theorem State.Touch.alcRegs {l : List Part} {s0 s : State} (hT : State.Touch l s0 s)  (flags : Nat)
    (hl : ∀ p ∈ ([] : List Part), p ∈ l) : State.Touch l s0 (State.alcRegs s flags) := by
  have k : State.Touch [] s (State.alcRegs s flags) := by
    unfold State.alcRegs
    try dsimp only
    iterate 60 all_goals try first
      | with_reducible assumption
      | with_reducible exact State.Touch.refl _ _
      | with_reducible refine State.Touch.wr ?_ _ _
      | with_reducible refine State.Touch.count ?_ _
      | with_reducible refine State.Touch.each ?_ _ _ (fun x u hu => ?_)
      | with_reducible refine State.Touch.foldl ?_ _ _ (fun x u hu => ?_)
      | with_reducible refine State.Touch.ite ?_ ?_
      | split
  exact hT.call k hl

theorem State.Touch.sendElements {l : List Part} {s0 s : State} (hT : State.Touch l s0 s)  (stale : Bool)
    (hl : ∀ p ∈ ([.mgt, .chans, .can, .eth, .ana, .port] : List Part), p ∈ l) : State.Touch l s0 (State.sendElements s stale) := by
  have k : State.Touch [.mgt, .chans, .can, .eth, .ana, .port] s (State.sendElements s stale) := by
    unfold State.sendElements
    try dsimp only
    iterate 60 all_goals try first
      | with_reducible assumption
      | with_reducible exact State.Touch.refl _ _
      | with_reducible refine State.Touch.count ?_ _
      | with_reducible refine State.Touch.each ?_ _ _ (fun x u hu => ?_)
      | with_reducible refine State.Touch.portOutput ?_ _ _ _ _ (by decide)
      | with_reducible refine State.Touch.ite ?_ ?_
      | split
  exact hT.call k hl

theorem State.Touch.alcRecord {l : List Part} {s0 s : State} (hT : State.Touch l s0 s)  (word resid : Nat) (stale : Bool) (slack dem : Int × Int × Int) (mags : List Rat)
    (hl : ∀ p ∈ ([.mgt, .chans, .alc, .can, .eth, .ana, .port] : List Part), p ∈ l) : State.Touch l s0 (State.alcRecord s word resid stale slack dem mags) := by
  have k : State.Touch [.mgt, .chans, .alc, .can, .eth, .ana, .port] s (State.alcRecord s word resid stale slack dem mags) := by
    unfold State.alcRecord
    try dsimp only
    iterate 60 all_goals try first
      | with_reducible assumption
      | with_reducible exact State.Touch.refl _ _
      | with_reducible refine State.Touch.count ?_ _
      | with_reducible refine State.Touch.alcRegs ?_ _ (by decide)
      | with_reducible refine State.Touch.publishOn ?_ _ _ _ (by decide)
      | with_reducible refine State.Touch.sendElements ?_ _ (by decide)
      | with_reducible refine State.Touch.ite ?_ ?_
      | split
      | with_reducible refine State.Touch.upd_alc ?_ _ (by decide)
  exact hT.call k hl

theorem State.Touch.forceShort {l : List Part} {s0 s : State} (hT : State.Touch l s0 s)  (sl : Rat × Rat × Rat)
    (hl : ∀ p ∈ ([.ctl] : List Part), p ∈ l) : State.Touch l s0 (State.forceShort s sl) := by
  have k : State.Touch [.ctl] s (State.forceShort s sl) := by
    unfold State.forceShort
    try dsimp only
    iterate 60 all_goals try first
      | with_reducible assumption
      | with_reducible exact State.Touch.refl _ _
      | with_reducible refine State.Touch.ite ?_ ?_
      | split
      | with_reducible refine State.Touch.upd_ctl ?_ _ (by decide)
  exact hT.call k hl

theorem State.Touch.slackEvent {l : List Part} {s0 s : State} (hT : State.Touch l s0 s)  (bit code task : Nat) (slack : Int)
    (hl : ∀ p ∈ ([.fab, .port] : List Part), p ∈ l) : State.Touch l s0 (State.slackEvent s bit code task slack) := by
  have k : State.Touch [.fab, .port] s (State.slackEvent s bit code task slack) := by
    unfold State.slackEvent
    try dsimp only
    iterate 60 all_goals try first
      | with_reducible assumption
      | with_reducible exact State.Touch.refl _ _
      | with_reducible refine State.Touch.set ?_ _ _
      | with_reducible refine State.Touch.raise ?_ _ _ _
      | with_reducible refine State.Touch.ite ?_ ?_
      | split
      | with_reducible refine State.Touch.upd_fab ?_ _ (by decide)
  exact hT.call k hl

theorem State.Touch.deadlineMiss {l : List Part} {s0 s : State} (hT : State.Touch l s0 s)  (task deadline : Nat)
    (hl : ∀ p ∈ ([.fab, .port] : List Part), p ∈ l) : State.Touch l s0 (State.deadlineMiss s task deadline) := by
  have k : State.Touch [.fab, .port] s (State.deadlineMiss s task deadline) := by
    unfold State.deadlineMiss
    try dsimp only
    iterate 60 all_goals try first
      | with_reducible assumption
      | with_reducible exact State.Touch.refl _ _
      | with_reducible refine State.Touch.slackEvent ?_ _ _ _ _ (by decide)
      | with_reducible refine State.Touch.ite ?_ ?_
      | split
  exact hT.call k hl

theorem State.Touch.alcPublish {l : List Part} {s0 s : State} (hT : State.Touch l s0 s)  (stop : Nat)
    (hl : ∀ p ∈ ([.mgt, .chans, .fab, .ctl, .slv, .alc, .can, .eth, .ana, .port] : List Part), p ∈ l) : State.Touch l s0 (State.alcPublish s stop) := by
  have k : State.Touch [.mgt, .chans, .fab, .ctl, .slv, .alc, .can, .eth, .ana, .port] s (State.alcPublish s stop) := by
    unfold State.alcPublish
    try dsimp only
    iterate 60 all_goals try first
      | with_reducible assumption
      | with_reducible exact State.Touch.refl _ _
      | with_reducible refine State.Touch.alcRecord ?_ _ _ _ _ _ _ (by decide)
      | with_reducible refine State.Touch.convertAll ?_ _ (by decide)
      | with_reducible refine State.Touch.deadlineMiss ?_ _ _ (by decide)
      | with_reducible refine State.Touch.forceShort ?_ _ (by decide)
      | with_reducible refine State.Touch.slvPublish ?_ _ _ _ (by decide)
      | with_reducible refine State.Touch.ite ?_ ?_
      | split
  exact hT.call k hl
__________________________________________________
Nothing in the records may change; output all of them exactly.

### Answer section
theorem State.Touch.alcRegs {l : List Part} {s0 s : State} (hT : State.Touch l s0 s)  (flags : Nat)
    (hl : ∀ p ∈ ([] : List Part), p ∈ l) : State.Touch l s0 (State.alcRegs s flags) := by
  have k : State.Touch [] s (State.alcRegs s flags) := by
    unfold State.alcRegs
    try dsimp only
    iterate 60 all_goals try first
      | with_reducible assumption
      | with_reducible exact State.Touch.refl _ _
      | with_reducible refine State.Touch.wr ?_ _ _
      | with_reducible refine State.Touch.count ?_ _
      | with_reducible refine State.Touch.each ?_ _ _ (fun x u hu => ?_)
      | with_reducible refine State.Touch.foldl ?_ _ _ (fun x u hu => ?_)
      | with_reducible refine State.Touch.ite ?_ ?_
      | split
  exact hT.call k hl

theorem State.Touch.sendElements {l : List Part} {s0 s : State} (hT : State.Touch l s0 s)  (stale : Bool)
    (hl : ∀ p ∈ ([.mgt, .chans, .can, .eth, .ana, .port] : List Part), p ∈ l) : State.Touch l s0 (State.sendElements s stale) := by
  have k : State.Touch [.mgt, .chans, .can, .eth, .ana, .port] s (State.sendElements s stale) := by
    unfold State.sendElements
    try dsimp only
    iterate 60 all_goals try first
      | with_reducible assumption
      | with_reducible exact State.Touch.refl _ _
      | with_reducible refine State.Touch.count ?_ _
      | with_reducible refine State.Touch.each ?_ _ _ (fun x u hu => ?_)
      | with_reducible refine State.Touch.portOutput ?_ _ _ _ _ (by decide)
      | with_reducible refine State.Touch.ite ?_ ?_
      | split
  exact hT.call k hl

theorem State.Touch.alcRecord {l : List Part} {s0 s : State} (hT : State.Touch l s0 s)  (word resid : Nat) (stale : Bool) (slack dem : Int × Int × Int) (mags : List Rat)
    (hl : ∀ p ∈ ([.mgt, .chans, .alc, .can, .eth, .ana, .port] : List Part), p ∈ l) : State.Touch l s0 (State.alcRecord s word resid stale slack dem mags) := by
  have k : State.Touch [.mgt, .chans, .alc, .can, .eth, .ana, .port] s (State.alcRecord s word resid stale slack dem mags) := by
    unfold State.alcRecord
    try dsimp only
    iterate 60 all_goals try first
      | with_reducible assumption
      | with_reducible exact State.Touch.refl _ _
      | with_reducible refine State.Touch.count ?_ _
      | with_reducible refine State.Touch.alcRegs ?_ _ (by decide)
      | with_reducible refine State.Touch.publishOn ?_ _ _ _ (by decide)
      | with_reducible refine State.Touch.sendElements ?_ _ (by decide)
      | with_reducible refine State.Touch.ite ?_ ?_
      | split
      | with_reducible refine State.Touch.upd_alc ?_ _ (by decide)
  exact hT.call k hl

theorem State.Touch.forceShort {l : List Part} {s0 s : State} (hT : State.Touch l s0 s)  (sl : Rat × Rat × Rat)
    (hl : ∀ p ∈ ([.ctl] : List Part), p ∈ l) : State.Touch l s0 (State.forceShort s sl) := by
  have k : State.Touch [.ctl] s (State.forceShort s sl) := by
    unfold State.forceShort
    try dsimp only
    iterate 60 all_goals try first
      | with_reducible assumption
      | with_reducible exact State.Touch.refl _ _
      | with_reducible refine State.Touch.ite ?_ ?_
      | split
      | with_reducible refine State.Touch.upd_ctl ?_ _ (by decide)
  exact hT.call k hl

theorem State.Touch.slackEvent {l : List Part} {s0 s : State} (hT : State.Touch l s0 s)  (bit code task : Nat) (slack : Int)
    (hl : ∀ p ∈ ([.fab, .port] : List Part), p ∈ l) : State.Touch l s0 (State.slackEvent s bit code task slack) := by
  have k : State.Touch [.fab, .port] s (State.slackEvent s bit code task slack) := by
    unfold State.slackEvent
    try dsimp only
    iterate 60 all_goals try first
      | with_reducible assumption
      | with_reducible exact State.Touch.refl _ _
      | with_reducible refine State.Touch.set ?_ _ _
      | with_reducible refine State.Touch.raise ?_ _ _ _
      | with_reducible refine State.Touch.ite ?_ ?_
      | split
      | with_reducible refine State.Touch.upd_fab ?_ _ (by decide)
  exact hT.call k hl

theorem State.Touch.deadlineMiss {l : List Part} {s0 s : State} (hT : State.Touch l s0 s)  (task deadline : Nat)
    (hl : ∀ p ∈ ([.fab, .port] : List Part), p ∈ l) : State.Touch l s0 (State.deadlineMiss s task deadline) := by
  have k : State.Touch [.fab, .port] s (State.deadlineMiss s task deadline) := by
    unfold State.deadlineMiss
    try dsimp only
    iterate 60 all_goals try first
      | with_reducible assumption
      | with_reducible exact State.Touch.refl _ _
      | with_reducible refine State.Touch.slackEvent ?_ _ _ _ _ (by decide)
      | with_reducible refine State.Touch.ite ?_ ?_
      | split
  exact hT.call k hl

theorem State.Touch.alcPublish {l : List Part} {s0 s : State} (hT : State.Touch l s0 s)  (stop : Nat)
    (hl : ∀ p ∈ ([.mgt, .chans, .fab, .ctl, .slv, .alc, .can, .eth, .ana, .port] : List Part), p ∈ l) : State.Touch l s0 (State.alcPublish s stop) := by
  have k : State.Touch [.mgt, .chans, .fab, .ctl, .slv, .alc, .can, .eth, .ana, .port] s (State.alcPublish s stop) := by
    unfold State.alcPublish
    try dsimp only
    iterate 60 all_goals try first
      | with_reducible assumption
      | with_reducible exact State.Touch.refl _ _
      | with_reducible refine State.Touch.alcRecord ?_ _ _ _ _ _ _ (by decide)
      | with_reducible refine State.Touch.convertAll ?_ _ (by decide)
      | with_reducible refine State.Touch.deadlineMiss ?_ _ _ (by decide)
      | with_reducible refine State.Touch.forceShort ?_ _ (by decide)
      | with_reducible refine State.Touch.slvPublish ?_ _ _ _ (by decide)
      | with_reducible refine State.Touch.ite ?_ ?_
      | split
  exact hT.call k hl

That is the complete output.